There’s something cathartic about how Sizeable lets us so thoroughly poke and prod at its neat little dioramas, moving their little objects around at will. And the objects don’t necessarily have to be little, either — the game’s main, monumentally satisfying form of interaction is to shrink or enlarge whatever you touch. Shrink the moon, for example, and the tide goes down, while a battery that doesn’t fit to power a door can be ballooned to its proper size. The result is something of a delightfully chaotic hidden object game, where you decipher pictorial clues in the environment and the corner of the screen to locate the small objects you need. It’s not difficult, but it’s also not really meant to be—you progress by experimentation, where you’re essentially handed some toys and told to fiddle with them until the solution appears. There’s a demo available, as well as more puzzles on the way.
Perhaps unsurprisingly for a game called Stars Die, all is not right in the world; there’s a hole in the planet, the moons loom ominously large in the sky, and the sea has spat out some fleshy, island-sized edifice that your protagonist feels mysteriously compelled to visit. You never fight anything; you wander the squishy purple mass and talk to the scientists who are there, too, squabbling over their different positions while taking in the grotesque alien form of the environment.

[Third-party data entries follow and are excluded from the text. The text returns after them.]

/-- Settles O23: every row of the stream is the tag and the line less its predictors. -/
theorem filtSubtractsThePredictor : Obligations.FiltSubtractsThePredictor := by
  unfold Obligations.FiltSubtractsThePredictor
  intro s bpp kind src rb rows dst hbpp hkind hready
  obtain ⟨k, hk, rfl⟩ := FilterKind.ofTag_of_le hkind
  have hfilt : filtKind k.tag = k := by rw [filtKind, hk]; rfl
  have hfits : rows.toNat * rb.toNat ≤ (s.mem.read src.toNat (rows.toNat * rb.toNat)).length := by simp
  obtain ⟨m, hexec, hbytes, hsame⟩ := (execFilt_answers bpp k.tag src rb rows dst s).completes
    (filtCheck_eq_none.mpr ⟨hbpp, hkind, hready⟩) (length_filterPass _ _ _ _ _ hfits)
  generalize hlines : rowsOf (s.mem.read src.toNat (rows.toNat * rb.toNat)) rb.toNat rows.toNat = lines at hbytes
  obtain ⟨hcount, hsize⟩ := hlines ▸ rowsOf_lines _ _ _ hfits
  have hline : ∀ r < rows.toNat, ∀ i < rb.toNat, lineByte lines r i = s.mem.byte (src.toNat + r * rb.toNat + i) := by
    intro r hr i hi
    rw [lineByte, ← hlines, getD_rowsOf _ _ hr, getD_slice _ _ _ _ hi, getD_read _ _ (block_lt hr hi), Nat.add_assoc]
  have hrow : ∀ r < rows.toNat, ∀ i < rb.toNat + 1, m.byte (dst.toNat + r * (rb.toNat + 1) + i) =
      (k.tag :: filterLine k (lines.getD r []) (lineAbove (zeros rb.toNat) lines r) bpp.toNat).getD i 0 := by
    intro r hr i hi
    rw [Nat.add_assoc, hbytes _ (block_lt hr hi), hfilt, filterPass, filterRows_eq_flatMap, hcount,
      getD_flatMap_range (fun r hr => ?_) hr hi]
    rw [List.length_cons, length_filterLine, getD_length hsize (hcount.symm ▸ hr)]
  refine ⟨m, hexec, fun r hr => ⟨hrow r hr 0 (by omega), fun i hi => ?_⟩, hsame⟩
  rw [Nat.add_assoc, Nat.add_comm 1, hrow r hr (i + 1) (by omega), List.getD_cons_succ, filterLine,
    getD_range_map _ (by rwa [getD_length hsize (hcount.symm ▸ hr)]), predAt_eq_predicted]
  have hpred : predicted k.tag.toNat (lineByte lines) bpp.toNat r i =
      predicted k.tag.toNat (fun r i => s.mem.byte (src.toNat + r * rb.toNat + i)) bpp.toNat r i :=
    predicted_congr hi fun r' hr' i' hi' => hline r' (by omega) i' hi'
  rw [hpred]
  exact congrArg (· - _) (hline r hr i hi)

end Sys2Proof.Machine
end

section
/-!
PROOFS about DEINT and SWAP16 (43_interlace.md rules R193 to R196, R199). A pass of the stream is a stretch of it, whose rows the filter
unit reconstructs; where the stretch begins is all that `streamTag` adds to `rowTag`.
-/

namespace Sys2Proof.Machine

open Sys2Proof.Claims

/-! ### The stretches of a stream (R193) -/

/-- R193: the tag of row `row` of pass number `k` of the passes. -/
def streamTag (d c w h : Nat) (ps : List Pass) (s : List Byte) (k row : Nat) (p : Pass) : Byte :=
  s.getD (rowAddr d c w (stretchStart d c w h ps k) row p) 0

/-- R193: a byte of a row of a pass lies in the pass. -/
theorem pass_row_lt {d c w h row x : Nat} {p : Pass} (hrow : row < p.height h) (hx : x < 1 + passRowBytes d c (p.width w)) :
    row * (1 + passRowBytes d c (p.width w)) + x < passBytes d c w h p := block_lt hrow hx

/-- R193: the stretch of a pass lies in the stream. -/
theorem stretch_le {d c w h : Nat} {ps : List Pass} {k : Nat} (hk : k < ps.length) :
    stretchStart d c w h ps k + passBytes d c w h ps[k] ≤ (ps.map (passBytes d c w h)).sum := by
  induction ps generalizing k with
  | nil => simp at hk
  | cons p ps ih =>
    rw [List.map_cons, List.sum_cons]
    cases k with
    | zero => simp
    | succ k =>
      have := ih (k := k) (by simpa using hk)
      rw [stretchStart_succ, List.getElem_cons_succ]
      omega

theorem rowTag_take {d c w h row : Nat} {p : Pass} (s : List Byte) (hrow : row < p.height h) :
    rowTag (s.take (passBytes d c w h p)) (passRowBytes d c (p.width w)) row = s.getD (rowAddr d c w 0 row p) 0 := by
  rw [rowTag, Nat.add_comm _ 1, getD_take (by simpa using pass_row_lt (x := 0) hrow (by omega)), rowAddr, Nat.zero_add]

theorem streamTag_zero {d c w h row : Nat} {p : Pass} (ps : List Pass) (s : List Byte) (hrow : row < p.height h) :
    rowTag (s.take (passBytes d c w h p)) (passRowBytes d c (p.width w)) row = streamTag d c w h ps s 0 row p :=
  rowTag_take s hrow

theorem streamTag_succ (d c w h : Nat) (p q : Pass) (ps : List Pass) (s : List Byte) (k row : Nat) :
    streamTag d c w h ps (s.drop (passBytes d c w h p)) k row q = streamTag d c w h (p :: ps) s (k + 1) row q := by
  rw [streamTag, getD_drop, streamTag, stretchStart_succ, rowAddr, rowAddr, Nat.add_assoc]

/-! ### Reassembly of a stream with legal tags, and of one without (R195) -/

theorem reassemblePasses_of_legal_tags {d c w h : Nat} {ps : List Pass} {s raster : List Byte}
    (htag : ∀ k, (hk : k < ps.length) → ∀ row < ps[k].height h, (streamTag d c w h ps s k row ps[k]).toNat ≤ 4) :
    ∃ out, reassemblePasses d c w h ps s raster = .ok out := by
  induction ps generalizing s raster with
  | nil => exact ⟨raster, rfl⟩
  | cons p ps ih =>
    obtain ⟨lines, hlines⟩ : ∃ lines, unfilterPass (s.take (passBytes d c w h p)) (passRowBytes d c (p.width w)) (p.height h)
        (bppOf d c) = .ok lines :=
      unfilterRows_ok fun row hrow => by rw [streamTag_zero (p :: ps) s hrow]; exact htag 0 (by simp) row hrow
    obtain ⟨out, hout⟩ := ih (s := s.drop (passBytes d c w h p)) (raster := scatterRows d c w p 0 lines raster)
      fun k hk row hrow => by rw [streamTag_succ]; exact htag (k + 1) (by simpa using hk) row hrow
    exact ⟨out, by simp only [reassemblePasses, hlines, hout]⟩

/-- R166, R195: the first bad tag in stream order is the fault. -/
theorem reassemblePasses_bad_tag {d c w h : Nat} {ps : List Pass} {s raster : List Byte} {k row : Nat} (hk : k < ps.length)
    (hrow : row < ps[k].height h)
    (htag : ∀ k', (hk' : k' < ps.length) → ∀ row' < ps[k'].height h, k' < k ∨ (k' = k ∧ row' < row) →
      (streamTag d c w h ps s k' row' ps[k']).toNat ≤ 4)
    (hbad : 4 < (streamTag d c w h ps s k row ps[k]).toNat) :
    reassemblePasses d c w h ps s raster = .error (raiseBadFilter (streamTag d c w h ps s k row ps[k]) (row % 2 ^ 32)) := by
  induction ps generalizing s raster k with
  | nil => simp at hk
  | cons p ps ih =>
    rw [reassemblePasses]
    cases k with
    | zero =>
      rw [List.getElem_cons_zero] at hrow hbad ⊢
      rw [← streamTag_zero (p :: ps) s hrow] at hbad ⊢
      have hfault := unfilterRows_bad_tag (bpp := bppOf d c) (r := 0) (prev := zeros (passRowBytes d c (p.width w))) hrow
        (fun i hi => by rw [streamTag_zero (p :: ps) s (by omega)]; exact htag 0 hk i (hi.trans hrow) (.inr ⟨rfl, hi⟩)) hbad
      rw [Nat.zero_add] at hfault
      simp only [unfilterPass, hfault]
    | succ k =>
      obtain ⟨lines, hlines⟩ : ∃ lines, unfilterPass (s.take (passBytes d c w h p)) (passRowBytes d c (p.width w)) (p.height h)
          (bppOf d c) = .ok lines :=
        unfilterRows_ok fun row' hrow' => by
          rw [streamTag_zero (p :: ps) s hrow']
          exact htag 0 (by simp) row' hrow' (.inl (by omega))
      rw [List.getElem_cons_succ] at hrow hbad ⊢
      rw [← streamTag_succ] at hbad ⊢
      simp only [hlines]
      refine ih (by simpa using hk) hrow (fun k' hk' row' hrow' hbefore => ?_) hbad
      rw [streamTag_succ]
      exact htag (k' + 1) (by simpa using hk') row' hrow' (by omega)

/-! ### DEINT (R196) -/

theorem one_le_bppOf {d c : Nat} (hd : d ∈ [1, 2, 4, 8, 16]) (hc : 1 ≤ c) : 1 ≤ bppOf d c := by
  have hpos : 0 < divCeil d 8 := by simp at hd; rcases hd with rfl | rfl | rfl | rfl | rfl <;> decide
  exact Nat.mul_pos hpos hc

theorem mem_packed_depths {d : Nat} (hd : d ∈ [1, 2, 4, 8, 16]) (h8 : d < 8) : d ∈ [1, 2, 4] := by
  simp only [List.mem_cons, List.not_mem_nil, or_false] at hd ⊢
  omega

theorem lineByte_eq_getElem {lines : List (List Byte)} {r : Nat} (h : r < lines.length) (i : Nat) :
    lineByte lines r i = lines[r].getD i 0 := by
  rw [lineByte, List.getD_eq_getElem _ _ h]

/-- R193: the tag of a row in a stream in memory. -/
theorem streamTag_read (m : Memory) (a : Nat) {d c w h : Nat} {ps : List Pass} {k row : Nat} (hk : k < ps.length)
    (hrow : row < ps[k].height h) :
    streamTag d c w h ps (m.read a (ps.map (passBytes d c w h)).sum) k row ps[k] =
      m.byte (rowAddr d c w (a + stretchStart d c w h ps k) row ps[k]) := by
  have hstretch := stretch_le (d := d) (c := c) (w := w) (h := h) hk
  have hin := pass_row_lt (d := d) (c := c) (w := w) (x := 0) hrow (by omega)
  rw [streamTag, getD_read _ _ (by rw [rowAddr]; omega), rowAddr, rowAddr, Nat.add_assoc]

/-- R164, R193: the lines of a pass reconstruct its stretch of the stream in memory. -/
theorem stretch_reconstructs {m : Memory} {a d c w h : Nat} {ps : List Pass} {k : Nat} (hd : d ∈ [1, 2, 4, 8, 16]) (hc : 1 ≤ c)
    (hk : k < ps.length) {lines : List (List Byte)}
    (hok : unfilterPass (slice (m.read a (ps.map (passBytes d c w h)).sum) (stretchStart d c w h ps k) (passBytes d c w h ps[k]))
      (passRowBytes d c (ps[k].width w)) (ps[k].height h) (bppOf d c) = .ok lines) :
    Reconstructs (fun r => m.byte (rowAddr d c w (a + stretchStart d c w h ps k) r ps[k]))
      (fun r i => m.byte (rowAddr d c w (a + stretchStart d c w h ps k) r ps[k] + 1 + i)) (bppOf d c)
      (passRowBytes d c (ps[k].width w)) (ps[k].height h) (lineByte lines) := by
  rw [slice_read _ _ (stretch_le hk)] at hok
  have hbytes : passBytes d c w h ps[k] = ps[k].height h * (passRowBytes d c (ps[k].width w) + 1) := by
    rw [passBytes, Nat.add_comm 1]
  rw [hbytes] at hok
  refine reconstructs_congr (unfilterPass_reconstructs (one_le_bppOf hd hc) (by simp) hok) (fun r hr => ?_) (fun r hr i hi => ?_)
    fun _ _ _ _ => rfl
  · rw [rowTag_read _ _ hr, rowAddr, Nat.add_comm 1]
  · rw [Nat.add_assoc, getD_read _ _ (block_lt hr (by omega)), rowAddr, Nat.add_comm 1 (passRowBytes _ _ _)]
    simp only [Nat.add_assoc]

/-- R195: a sample of a reconstructed row in the raster: a lane below depth 8, a byte otherwise. -/
theorem toNat_rasterRow {d c pw col j : Nat} (hd : d ∈ [1, 2, 4, 8, 16]) (hcol : col < pw) (hj : j < pixBytes d c)
    (line : List Byte) :
    ((rasterRow d c pw line).getD (col * pixBytes d c + j) 0).toNat =
      if d < 8 then lane (line.getD ((col * c + j) * d / 8) 0) d (col * c + j)
      else (line.getD (col * pixBytes d c + j) 0).toNat := by
  unfold rasterRow
  split
  · next h8 =>
    rw [pixBytes_of_lt h8] at hj ⊢
    exact toNat_getD_unpackRow (mem_packed_depths hd h8) line (block_lt hcol hj)
  · rfl

/-- Settles O26: pass by pass, the lines of the stretch and their pixels. -/
theorem deintReassemblesEveryPass : Obligations.DeintReassemblesEveryPass := by
  unfold Obligations.DeintReassemblesEveryPass
  intro s depth channels il src w h dst d c W live start himage hready htag
  obtain ⟨hd, ⟨hc, -⟩, -⟩ := id himage
  have hstr : ∀ p ∈ live, p.Strided := fun _ => strided_of_mem_livePasses
  obtain ⟨out, hout⟩ : ∃ out, reassemble d c il.toNat (s.mem.read src.toNat (streamLen d c il.toNat W h.toNat)) W h.toNat = .ok out :=
    reassemblePasses_of_legal_tags fun k hk row hrow => by
      rw [show streamLen d c il.toNat W h.toNat = (live.map (passBytes d c W h.toNat)).sum from rfl, streamTag_read _ _ hk hrow]
      exact htag k hk row hrow
  obtain ⟨hlen, hpasses, -⟩ := reassemblePasses_ok hd hstr (livePasses_disjoint _ _ _) (s.mem.length_read _ _) (length_zeros _) hout
  obtain ⟨m, hexec, hbytes, hsame⟩ := (execDeint_answers depth channels il src w h dst s).completes_of_ok
    (deintCheck_eq_none.mpr ⟨himage, hready⟩) hout hlen
  refine ⟨m, hexec, fun k hk => ?_, hsame⟩
  obtain ⟨lines, hlines, hfits, hpixels⟩ := hpasses k hk
  refine ⟨lineByte lines, stretch_reconstructs hd hc hk hlines, fun row hrow col hcol j hj => ?_⟩
  have hrow' : row < lines.length := hfits.count ▸ hrow
  have hin : pixelOffset live[k] W (pixBytes d c) row col + pixBytes d c ≤ W * h.toNat * pixBytes d c :=
    pixel_le ((Pass.lt_width (hstr _ (List.getElem_mem hk))).mp hcol) ((Pass.lt_height (hstr _ (List.getElem_mem hk))).mp hrow)
  have hbyte : m.byte (dst.toNat + pixelOffset live[k] W (pixBytes d c) row col + j) =
      (rasterRow d c (live[k].width W) lines[row]).getD (col * pixBytes d c + j) 0 := by
    rw [Nat.add_assoc]
    exact (hbytes _ (by show _ < W * h.toNat * pixBytes d c; omega)).trans (hpixels row col hrow' hcol j hj)
  rw [hbyte, toNat_rasterRow hd hcol hj, lineByte_eq_getElem hrow', lineByte_eq_getElem hrow']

Though the dialogue system can be a little fiddly, the game features multiple interconnected stories with different endings that all feel thematically cohesive without cheapening any of the big ideas. In a medium whose interpretation of “cosmic horror” tends to mean a ping-ponging sanity meter while you gun down monsters with tentacles, Stars Die is one of the most coherent translations of the genre for relying on eerie shapes, ideological arguments, and unfathomable scale (plus, as a bonus: none of the racism).
Blood Void Mass
Pay what you want (Itch) | noé
Stop me if you’ve heard this one before: a galloping eyeball thing casts a red substance into the churning purple vortex above, which sows the material into the blackened earth to sprout craggy blood spires that must be fed from the blood of other blood spires to stave off whatever purple rot will otherwise slowly consume them.
It’s a little like gardening!
Though we take photographs in hopes of preserving moments and sights, Dear Future presents a context where you know up front that most of your work is going to disappear. In a sense, maybe it was always going to disappear, languishing on a forgotten hard drive or buried in the files of a since-replaced phone. But Dear Future forces you to confront impermanence immediately: by the end of your timed journey through a desolate city, camera in hand, you have to choose just one photo to pass on to other players, who might see it in their own camera roll before their own journey concludes. Maybe it’ll be one of the mysterious artifacts hidden around the world that helps piece together a larger narrative. More likely, it’ll be some lonely vista in some corner of the city, the thing that spoke to you most with the knowledge that your time will be limited, your footprint will be small, and the rest of your memories will be lost.